In his big, sleek campaign bus, he came to Nashua today to speak at a breakfast for a National Leaders Forum in the vast neo-Tudor Sheraton Hotel. It had taken me a few phone calls to secure seats at this event which was hosted by local businesses and the Chamber of Commerce.

Indeed, it was anything but a people's events. It was men-in-suits all the way.

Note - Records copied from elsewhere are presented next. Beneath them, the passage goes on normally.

theorem placeCond_sel_unmarked (h : c.m = false) : (s.placeCond c).sel = none := by
  simp [State.placeCond, h, State.sel, earliest]

theorem placeCond_inLen (h : c.m = true) : (s.placeCond c).inLen = if c.i then (if c.r then 64 else 128) else 2 := by
  simp [State.placeCond, h, State.inLen]

theorem placeCond_inTags (h : c.m = true) : (s.placeCond c).inTags = [placedMarker c] := by
  simp [State.placeCond, h, placedMarker]

theorem placeCond_outCap (h : c.m = true) : (s.placeCond c).outCap = if c.o then s.reqOut 1 else 0 := by
  simp [State.placeCond, h]

theorem placeCond_sel_marked (h : c.m = true) : (s.placeCond c).sel = some (placedMarker c) := by
  refine sel_of_split (before := []) (placeCond_inTags s h) (isVisibleMarker_iff.2 ⟨rfl, ?_⟩) (by simp) (by simp)
  rw [placeCond_inLen s h, placedMarker]
  split_ifs <;> simp

theorem placeCond_inputSuffices (h : c.m = true) : (s.placeCond c).inputSuffices 1 = c.i := by
  rw [State.inputSuffices, placeCond_inLen s h, reqIn]
  cases c.i <;> cases c.r <;> rfl

theorem placeCond_outputSuffices (h : c.m = true) : (s.placeCond c).outputSuffices 1 = c.o := by
  rw [State.outputSuffices, placeCond_outCap s h, placeCond_reqOut]
  cases c.o <;> simp [State.reqOut]

theorem placeCond_remainderShort (h : c.m = true) (hi : c.i = true) : (s.placeCond c).remainderShort 1 = c.r := by
  rw [State.remainderShort, placeCond_inLen s h, if_pos hi]
  cases c.r <;> rfl

theorem placedMarker_index : ((placedMarker c).index == 0) = c.z := by
  cases h : c.z <;> simp [placedMarker, h]

theorem placeCond_cond_unmarked (h : c.m = false) :
    (s.placeCond c).cond = { m := false, z := false, e := c.e, i := false, o := false, r := false } := by
  rw [State.cond, placeCond_sel_unmarked s h, placeCond_inEod]

/-- With `M = 1` the bits are those of the gate for one symbol, as far as they are valid. -/
theorem placeCond_cond_marked (h : c.m = true) :
    (s.placeCond c).cond =
      { m := true, z := c.z, e := c.e, i := c.z && c.i, o := c.z && c.o,
        r := (c.z && c.i) && (s.placeCond c).remainderShort 1 } := by
  rw [State.cond, placeCond_sel_marked s h, placeCond_inEod]
  simp only [placedMarker_index]
  rw [← placeCond_inputSuffices s h, ← placeCond_outputSuffices s h]
  rfl

/-- The condition word of the state is the one that was placed. -/
theorem placeCond_cond (h : c.Produced) : (s.placeCond c).cond = c := by
  obtain ⟨hz, hio, hr⟩ := h
  cases hm : c.m with
  | false =>
    obtain ⟨hi, ho⟩ := hio (hz hm)
    have hr := hr hi
    rw [placeCond_cond_unmarked s hm]
    cases c
    simp_all only
  | true =>
    have hi : (c.z && c.i) = c.i := by cases hcz : c.z <;> simp [hio, hcz]
    have ho : (c.z && c.o) = c.o := by cases hcz : c.z <;> simp [hio, hcz]
    have hrem : (c.i && (s.placeCond c).remainderShort 1) = c.r := by
      cases hci : c.i
      · exact (hr hci).symm
      · exact placeCond_remainderShort s hm hci
    rw [placeCond_cond_marked s hm, hi, ho, hrem, ← hm]

theorem placeCond_operation (hc : c.Produced) (hfits : s.fits 1 = true) :
    (s.placeCond c).operation = operationOf .cond c.word.toNat := by
  cases hm : c.m with
  | false => rw [operation_of_unmarked (placeCond_running s c) (placeCond_sel_unmarked s hm), placeCond_cond s hc]
  | true =>
    rw [operation_of_marked (placeCond_running s c) (placeCond_sel_marked s hm), placedMarker,
      admitCount_next one_ne_zero ((placeCond_fits s c 1).trans hfits), andThen_next, placeCond_cond s hc]

end

theorem produced_of_decodeCond {c : Cond} {i : Instr} (h : decodeCond c.word = .ok i) : c.Produced := by
  by_contra hc
  rw [decodeCond_of_not_produced hc] at h
  cases h

/-- Settles O12, format by format: the placed state takes its word from the place of that format. -/
theorem placedWordIsSelected : Obligations.PlacedWordIsSelected := by
  intro s f w i h hfits
  have hw := lt_of_decodeWord h
  cases f with
  | status =>
    obtain ⟨v, rfl⟩ : ∃ v : BitVec 2, v.toNat = w := ⟨.ofNatLT w hw, rfl⟩
    change (s.placeWord 2 v.toNat).operation = _
    rw [placeWord_status, operation_of_terminal rfl (terminal_of_decodeStatus (decodeWord_status v ▸ h))]
    exact operationOf_ok h
  | cond =>
    obtain ⟨v, rfl⟩ : ∃ v : BitVec 6, v.toNat = w := ⟨.ofNatLT w hw, rfl⟩
    obtain ⟨c, rfl⟩ : ∃ c : Cond, c.word = v := ⟨_, word_ofWord v⟩
    change (s.placeWord 6 c.word.toNat).operation = _
    rw [placeWord_cond, placeCond_operation s (produced_of_decodeCond (decodeWord_cond c.word ▸ h)) hfits]
    exact operationOf_ok h
  | phase =>
    obtain ⟨p, rfl⟩ : ∃ p : BitVec 4, p.toNat = w := ⟨.ofNatLT w hw, rfl⟩
    change (s.placeWord 4 p.toNat).operation = _
    rw [placeWord_phase, operation_of_job rfl]
    exact operationOf_ok h

end Sys2Proof.Machine
end

section
/-! What an invocation between emissions selects (spec/60_exceptions.md R148), from the bits of `STATUS` and `COND`, and what
the operations that move no sample do (spec/40_gating_fsm.md R91 to R95, R99). -/

namespace Sys2Proof.Machine

/-- The word of a well-formed operation selects that operation. -/
theorem operationOf_encode {i : Instr} (h : i.wellFormed = true) : operationOf (encode i).1 (encode i).2 = .next i :=
  operationOf_ok (decodeWord_encode h)

/-! The step of an invocation. -/

theorem invoke_of_operation {s : State} {i : Instr} (h : s.operation = .next i) : invoke s = exec i s := by
  rw [invoke, h, andThen_next]

@[simp] theorem withAgenda_operation (s : State) (steps : List HostStep) : (s.withAgenda steps).operation = s.operation := rfl

/-- Settles O11: the framer's turn, by the scratch or by the agenda, and `HOST_INVOKE`. -/
theorem stepRunsSelectedOperation : Obligations.StepRunsSelectedOperation := by
  refine ⟨fun s i hturn hop => ?_, fun s rest i hj ha hop => ?_⟩
  · rw [← invoke_of_operation hop]
    cases hj : s.job with
    | some j => exact step_emission hj
    | none => exact step_invoke hj (hturn.resolve_left (absurd hj))
  · rw [step_host hj ha]
    exact invoke_of_operation (s := s.withAgenda rest) hop

/-! A terminal state: the bits of `STATUS` are the word. -/

theorem operation_eq_of_terminal {s : State} (hj : s.job = none) (h : (s.fin || s.flt) = true) :
    s.operation = operationOf (statusBits s.flt s.fin).1 (statusBits s.flt s.fin).2 := by
  rw [operation_of_terminal hj h, State.flt, State.fin, statusBits_getLsbD]

theorem operation_of_fin {s : State} (hj : s.job = none) (h : s.fin = true) : s.operation = .next (.nopTermFin s.flt) := by
  rw [operation_eq_of_terminal hj (by simp [h]), h]
  exact operationOf_encode (i := .nopTermFin s.flt) rfl

theorem operation_of_flt {s : State} (hj : s.job = none) (hfin : s.fin = false) (h : s.flt = true) :
    s.operation = .next (.nopTermFlt false) := by
  rw [operation_eq_of_terminal hj (by simp [h]), hfin, h]
  exact operationOf_encode (i := .nopTermFlt false) rfl

/-! `RUN` without a marker. -/

theorem cond_of_unmarked {s : State} (h : s.sel = none) :
    s.cond = { m := false, z := false, e := s.inEod, i := false, o := false, r := false } := by
  rw [State.cond, h]

theorem operation_of_no_marker {s : State} (hs : Running s) (h : s.sel = none) :
    s.operation = .next (if s.inEod then .finish else .idle) := by
  rw [operation_of_unmarked hs h, cond_of_unmarked h]
  cases s.inEod with
  | false => exact operationOf_encode (i := .idle) rfl
  | true => exact operationOf_encode (i := .finish) rfl

/-! `RUN` with an admitted marker: the bits of R66 in the terms of R148. -/

section
variable {s : State} {t : TagRec} (hs : Running s) (ht : Marked s t)

theorem cond_of_misplaced (h : s.sel = some t) (hi : t.index ≠ 0) :
    s.cond = { m := true, z := false, e := s.inEod, i := false, o := false, r := false } := by
  simp [State.cond, h, hi]

theorem cond_of_front (h : s.sel = some t) (hi : t.index = 0) :
    s.cond =
      { m := true, z := true, e := s.inEod, i := s.inputSuffices t.value, o := s.outputSuffices t.value,
        r := s.inputSuffices t.value && s.remainderShort t.value } := by
  simp [State.cond, h, hi]

/-- What remains after a burst is less than its own length where the window holds less than two of them (R80). -/
theorem remainderShort_eq (h : reqIn t.value ≤ s.inLen) : s.remainderShort t.value = decide (s.inLen < 128 * t.value) := by
  rw [reqIn] at h
  rw [State.remainderShort, decide_eq_decide]
  omega

include hs ht

theorem operation_of_admitted : s.operation = operationOf .cond s.cond.word.toNat := by
  rw [operation_of_marked hs ht.sel, admitCount_next ht.count ht.fits, andThen_next]

theorem operation_of_misplaced (hi : t.index ≠ 0) : s.operation = .next (.fault s.inEod) := by
  rw [operation_of_admitted hs ht, cond_of_misplaced ht.sel hi]
  exact operationOf_encode (i := .fault s.inEod) rfl

theorem operation_of_short_input (hi : t.index = 0) (hin : s.inLen < reqIn t.value) :
    s.operation = .next (.waitIn s.inEod (s.outputSuffices t.value)) := by
  have short : s.inputSuffices t.value = false := decide_eq_false hin.not_ge
  rw [operation_of_admitted hs ht, cond_of_front ht.sel hi, short]
  exact operationOf_encode (i := .waitIn _ _) rfl

theorem operation_of_short_output (hi : t.index = 0) (hin : reqIn t.value ≤ s.inLen) (hout : s.outCap < s.reqOut t.value) :
    s.operation = .next (.waitOut s.inEod (decide (s.inLen < 128 * t.value))) := by
  have enough : s.inputSuffices t.value = true := decide_eq_true hin
  have short : s.outputSuffices t.value = false := decide_eq_false hout.not_ge
  rw [operation_of_admitted hs ht, cond_of_front ht.sel hi, enough, short, remainderShort_eq hin]
  exact operationOf_encode (i := .waitOut _ _) rfl

theorem operation_of_gate (hi : t.index = 0) (hin : reqIn t.value ≤ s.inLen) (hout : s.reqOut t.value ≤ s.outCap) :
    s.operation = .next (if s.inEod then (if s.inLen < 128 * t.value then .emitFin else .emitEod)
      else .emit (decide (s.inLen < 128 * t.value))) := by
  have enough : s.inputSuffices t.value = true := decide_eq_true hin
  have room : s.outputSuffices t.value = true := decide_eq_true hout
  rw [operation_of_admitted hs ht, cond_of_front ht.sel hi, enough, room, remainderShort_eq hin]
  cases s.inEod with
  | false => exact operationOf_encode (i := .emit _) rfl
  | true =>
    by_cases last : s.inLen < 128 * t.value
    · rw [decide_eq_true last, if_pos last]
      exact operationOf_encode (i := .emitFin) rfl
    · rw [decide_eq_false last, if_neg last]
      exact operationOf_encode (i := .emitEod) rfl

end

theorem operation_of_inadmissible {s : State} {t : TagRec} {e : Refusal} (hs : Running s) (ht : s.sel = some t)
    (h : admitCount s t.value = .refused e) : s.operation = .refused e := by
  rw [operation_of_marked hs ht, h, andThen_refused]

/-- Settles O9: one condition after another in the order of R148. -/
theorem operationPriority : Obligations.OperationPriority := fun _ hj =>
  ⟨operation_of_fin hj, operation_of_flt hj, operation_of_no_marker, fun _ hs hsel =>
    ⟨fun h0 => operation_of_inadmissible hs hsel (h0 ▸ admitCount_zero _),
      fun h0 hfits => operation_of_inadmissible hs hsel (admitCount_tooLarge h0 hfits),
      operation_of_misplaced hs, operation_of_short_input hs, operation_of_short_output hs, operation_of_gate hs⟩⟩

/-! What these operations do. -/

/-- Settles O14: each of them answers the state it was given. -/
theorem noEffectOperationsComplete : Obligations.NoEffectOperationsComplete := by
  rintro s i (⟨b, rfl | rfl⟩ | rfl | ⟨b, c, rfl | rfl⟩) <;> rfl

/-- Settles O13: the two rows of `NOP_TERM` by the bit that is set. -/
theorem terminalInvocationWritesNothing : Obligations.TerminalInvocationWritesNothing := by
  intro s hj hterm
  cases hfin : s.fin with
  | true => exact ⟨_, operation_of_fin hj hfin, .inl ⟨_, rfl⟩, noEffectOperationsComplete _ _ (.inl ⟨_, .inl rfl⟩)⟩
  | false =>
    have hflt : s.flt = true := hterm.resolve_left (by simp [hfin])
    exact ⟨_, operation_of_flt hj hfin hflt, .inr ⟨_, rfl⟩, noEffectOperationsComplete _ _ (.inl ⟨_, .inr rfl⟩)⟩

/-- Settles O15: with `IN_EOD = 0` the operation without a marker is `IDLE`, which has no effect. -/
theorem idleWritesNothing : Obligations.IdleWritesNothing := fun s hs hsel heod =>
  ⟨by simpa [heod] using operation_of_no_marker hs hsel, noEffectOperationsComplete s _ (.inr (.inl rfl))⟩

/-- In `RUN` both bits of `STATUS` are 0 (R90). -/
theorem Running.status {s : State} (h : Running s) : s.status = 0 := by
  have bits : ∀ w : BitVec 2, w.getLsbD 0 = false → w.getLsbD 1 = false → w = 0 := by decide
  exact bits _ h.fin h.flt

/-- Settles O16: `STATUS` was 0, so that setting `FIN` makes it 01. -/
theorem finishSignalsEnd : Obligations.FinishSignalsEnd := by
  intro s hs hsel heod
  refine ⟨by simpa [heod] using operation_of_no_marker hs hsel, ?_⟩
  have fin_only : s.status ||| 1#2 = 0b01#2 := by rw [hs.status]; rfl
  rw [← fin_only]
  rfl

/-- The gate of R79 in the operands of R77. -/
theorem gate_iff {s : State} {count : Nat} : s.gate count = true ↔ s.reqOut count ≤ s.outCap ∧ reqIn count ≤ s.inLen := by
  simp [State.gate, State.outputSuffices, State.inputSuffices]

We were given 7.30am as the registration and start time, but Rudy did not turn up until after 8am, giving us plenty of time to drink watery hotel coffee and engage in small talk with the others at our table. One was a retired corporate management type who had barely said hello before he had had a little spit about how a lot of migrant voters barely spoke the language and should go home rather than vote. A very nice couple from Tennessee made for easier conversation. They are visiting their daughter in Nashua and thought this was a great chance to get a close, New Hampshire-style look at Giuliani. Such opportunities are uncommon elsewhere.

As always, the television cameras were on their dais at the back of the room with the usual couple of journalists sitting at their feet tapping away on Blackberries. Local press photographers milled around taking social snaps.

A heaving, great breakfast of scrambled eggs, pan-fried potatoes, bacon and sausage garnished with kiwifruit and orange was delivered to the table just as Rudy made his appearance. The cameras erupted in a barrage of flash and the former Mayor made his way down the side of the room amid a scrum of adoration.

Then, like the seasoned pro he is, he worked his way around the room, from table to table, signing autographs and shaking hands.
And there I was, with his silky hand in mine. Good heavens!